◆ DATA
/-- R279 to R283, R285, R286, R349: `job` submits the card in the window: the job with its words, one more on its tag, and a footprint entry with its
edges; it starts once no edge is left and one of the 24 copy engines is free. Sixteen bytes of it move from the source to the destination of their
row and, where the card has a barrier word, count it down by 16 (R354); at its completion it writes its record over the card's first word, counts its
tag down, and leaves the footprint unit; where its link was lost its context ends (R25). The units of 16 bytes and the poison policy of a job are the
model's reading (assumptions 33 and 35). -/
def Obligations.CopyJobsMoveAndRecord : Prop :=
  (∀ (f : Fields) (s : State) (k : Card) (tag : Nat), let v := s.view f
    runs (.job f) f s (jobTests f s) = true → v.act ≠ 0#32 → jobCard f s v = (k, some tag) → (s.core (tag / 16)).tagCount k.tag < 15 →
    ∃ t x p, exec (.job f) s = .next t ∧ steps s t ∧ quiet s t ∧ Tab.find t.jobs s.seqno = some x ∧ x.gid = s.cur.gid ∧ x.team = s.me.team
      ∧ x.words = s.cardWords s.me.team (v.w.ur f.a.toNat).toNat ∧ x.card = (v.w.ur f.a.toNat).toNat ∧ x.tagTeam = tag ∧ x.started = false
      ∧ x.moved = 0 ∧ (t.core (tag / 16)).tagCount k.tag = (s.core (tag / 16)).tagCount k.tag + 1 ∧ t.feet = s.feet ++ [p] ∧ p.job = some s.seqno
      ∧ p.reads = regionsOf k.src (k.regions.take 4) ∧ p.writes = regionsOf k.dst (k.regions.drop 4))
  ∧ (∀ (job : Nat) (x : Job) (p : Foot) (s : State), Tab.find s.jobs job = some x → s.feet.find? (·.job == some job) = some p →
    x.started = false → (s.enginesFree = false → exec (.copyJobStart job) s = .next s) ∧
    ((∀ n ∈ p.edges, ∀ e ∈ s.feet, e.id ≠ n) → s.enginesFree = true →
    ∃ t y, exec (.copyJobStart job) s = .next t ∧ t.mem = s.mem ∧ t.teams = s.teams ∧ Tab.find t.jobs job = some y ∧ y.started = true
      ∧ y.words = x.words ∧ y.moved = x.moved ∧ y.ended = x.ended))
  ∧ (∀ (job a b : Nat) (x : Job) (s : State), let k := cardOf x.words
    let o := 16 * (x.moved % (k.len / 16))
    let src := fun pa => if k.sspc then s.spadRead x.team ((a + o) % 2 ^ 48) 16 else s.bytesAs x.key pa 16
    Tab.find s.jobs job = some x → x.started = true → x.ended = false → x.tensor = none → k.opc < 3 → 16 ≤ k.len →
    x.moved < k.rows * (k.len / 16) → unitWaits s x k x.moved = false → jobRow s x k (x.moved / (k.len / 16)) = (some a, some b) →
    ∀ spa, (k.sspc = false → engXlate s x ((a + o) % 2 ^ 48) .read = .ok spa ∧ s.windowOf spa = none) →
    (k.dspc = true → (s.team x.tagTeam).bound = true → Memory.wf (s.team x.tagTeam).spad = true →
      (k.be = true → k.boff + 8 ≤ (b + o) % 2 ^ 48 ∨ (b + o) % 2 ^ 48 + 16 ≤ k.boff) →
      ∃ t y, exec (.copyBytesLand (.job job) 16) s = .next t ∧ Tab.find t.jobs job = some y ∧ y.moved = x.moved + 1 ∧ t.mem = s.mem
        ∧ t.spadRead x.tagTeam ((b + o) % 2 ^ 48) 16 = src spa
        ∧ (k.be = true → (t.barAt x.tagTeam k.boff).pend = wrap (((s.barAt x.tagTeam k.boff).pend : Int) - 16) 24)
        ∧ ∀ c, c < (b + o) % 2 ^ 48 ∨ (b + o) % 2 ^ 48 + 16 ≤ c → (k.be = true → c < k.boff ∨ k.boff + 8 ≤ c) →
            readCell (t.team x.tagTeam).spad c = readCell (s.team x.tagTeam).spad c)
    ∧ (∀ dpa, k.dspc = false → k.be = false → engXlate s x ((b + o) % 2 ^ 48) .write = .ok dpa → s.windowOf dpa = none → dpa % 16 = 0 → ownLine s x.key dpa →
      Memory.wf s.mem = true →
      ∃ t y, exec (.copyBytesLand (.job job) 16) s = .next t ∧ Tab.find t.jobs job = some y ∧ y.moved = x.moved + 1 ∧ (∀ w, (t.team w).spad = (s.team w).spad)
        ∧ readCells t.mem dpa 16 = src spa ∧ ∀ c, c < dpa ∨ dpa + 16 ≤ c → readCell t.mem c = readCell s.mem c))
  ∧ ∀ (job : Nat) (x : Job) (s : State), let k := cardOf x.words
    Tab.find s.jobs job = some x → x.started = true → s.reached x.gid x.due x.dueNs = true → x.moved = k.rows * (k.len / 16) ∨ x.ended = true →
    (k.dspc = true → (s.team x.tagTeam).bound = true) → Memory.wf (s.team x.team).spad = true →
    (x.status = 5 → ∃ t, exec (.copyJobCompletion job) s = .next t ∧ t.mem = s.mem ∧ ∀ e ∈ t.teams, e.2.ctx ≠ x.ctx)
    ∧ (x.status ≠ 5 → ∃ t, exec (.copyJobCompletion job) s = .next t ∧ t.mem = s.mem ∧ Tab.find t.jobs job = none
      ∧ countsDown s t x.tagCore k.tag x.launch
      ∧ (∀ p ∈ s.feet, p.job ≠ some job → (∀ q ∈ s.feet, q.job = some job → q.id ≠ p.id) → p ∈ t.feet)
      ∧ t.spadDword x.team x.card
          = (2 ^ 63 + x.status * 2 ^ 60 + if x.status = 0 then 0 else x.row * 2 ^ 32 + x.vpage % 2 ^ 32) % 2 ^ 64)

/-! ### Tasks, blocks and tickets -/

/-- Groups of roles 0 to TEAM stand bound at an entry PC (R34, R44, R120): every lane there, arguments in the first uniform registers, and all other
registers, flags and CSRs zero. -/
def freshTeam (t : State) (gid0 : Nat) (d : EntryDesc) (pc depth : Nat) (sched : Nat → Nat) (args : List Word) : Prop :=
  ∀ r, r ≤ d.team → let g := t.grp (gid0 + r)
    g.bound = true ∧ g.team = gid0 ∧ g.role = r ∧ g.sched = sched r ∧ g.valloc = roundUp d.vregs 8 ∧ g.vcnt = d.vregs ∧ g.sregs = d.sregs
      ∧ g.rejd = d.rejd ∧ g.depth = depth ∧ (∀ l, l < 32 → g.lane l = { pc := lpcOf pc }) ∧ (∀ n, g.ur n = nth 0#32 args n)
      ∧ (∀ n l, g.vr n l = 0#32) ∧ (∀ n l, n ≠ 15 → g.pr n l = 0#16) ∧ (∀ k, g.flagSet k = false) ∧ g.csr = {} ∧ g.trap = {} ∧ g.ops = []

/-- R46, R267, R266, R262, R45, R34, R268: `spawn` appends a task with its eight arguments to the queue of its die; `post` combines its value into the
result word of its node; and a queued task that a pool can hold leaves the queue and is bound there. Which pool and which place a task gets is the
model's choice (assumptions 41 and 87). -/
def Obligations.TasksAreSpawnedPostedAndDispatched : Prop :=
  (∀ (f : Fields) (s : State), let v := s.view f
    let x := s.team s.me.team
    let d := dieOf (s.cur.gid / 16)
    runs (.spawn f) f s (spawnTests f s) = true → v.act ≠ 0#32 → d < s.dies.length →
    ∃ t, exec (.spawn f) s = .next t ∧ steps s t ∧ quiet s t ∧ (∀ e, e ≠ d → t.die e = s.die e)
      ∧ (t.die d).tasks = (s.die d).tasks ++ [⟨x.ctx, x.queue, x.node, x.launch, pairVal (v.w.ur f.a.toNat) (v.w.ur (f.a.toNat + 1)),
          (upto 8).map fun n => v.w.ur (f.b.toNat + n), s.me.depth + 1⟩])
  ∧ (∀ (f : Fields) (y : Queue) (s : State), let v := s.view f
    let x := s.team s.me.team
    let n := s.node x.ctx x.queue x.node
    let val := if f.len = .l64 then v.w.ur f.a.toNat else f.imm
    Sys2Proof.free (.post f) f s = true → v.act ≠ 0#32 → Tab.find (s.ctx x.ctx).queues x.queue = some y → x.node < y.nodes.length →
    ∃ t, exec (.post f) s = .next t ∧ steps s t ∧ quiet s t ∧ t.node x.ctx x.queue x.node = { n with
        r := if n.rcomb = 1 then (if n.r.toNat < val.toNat then val else n.r) else if n.rcomb = 2 then (if val.toNat < n.r.toNat then val else n.r)
          else if n.rcomb = 3 then n.r ||| val else if n.rcomb = 4 then n.r &&& val else if n.rcomb = 5 then n.r + val else val })
  ∧ ∀ (die k idx : Nat) (x : Task) (d : EntryDesc) (p : Place) (s : State), (s.die die).tasks[k]? = some x →
    s.readDesc ioUnit x.ctx x.pc = .ok (some d) → s.poolFor die 1 x.ctx 0 x.launch d = some (idx, p) →
    let gid := 16 * (idx / 16) + p.slots.1
    ∃ t, exec (.taskDispatch die k) s = .next t ∧ (∃ more, (t.die die).tasks = dropNth (s.die die).tasks k ++ more)
      ∧ freshTeam t gid d (s.entryOn x.launch (idx / 16) x.pc) x.depth (fun r => (p.slots.1 + r) % 4) x.args ∧ (t.team gid).bound = true ∧ (t.team gid).work = .task idx
      ∧ (t.team gid).ctx = x.ctx ∧ (t.team gid).place = p ∧ (t.team gid).launch = x.launch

◆ WORK ITEM
Set down, exactly as they appear above, all lines from the one that has "48) 16 = src spa" down to the one that has "k.boff + 8 ≤ c) →", including those two and no others.

◆ EXERCISE SOLUTION
        ∧ t.spadRead x.tagTeam ((b + o) % 2 ^ 48) 16 = src spa
        ∧ (k.be = true → (t.barAt x.tagTeam k.boff).pend = wrap (((s.barAt x.tagTeam k.boff).pend : Int) - 16) 24)
        ∧ ∀ c, c < (b + o) % 2 ^ 48 ∨ (b + o) % 2 ^ 48 + 16 ≤ c → (k.be = true → c < k.boff ∨ k.boff + 8 ≤ c) →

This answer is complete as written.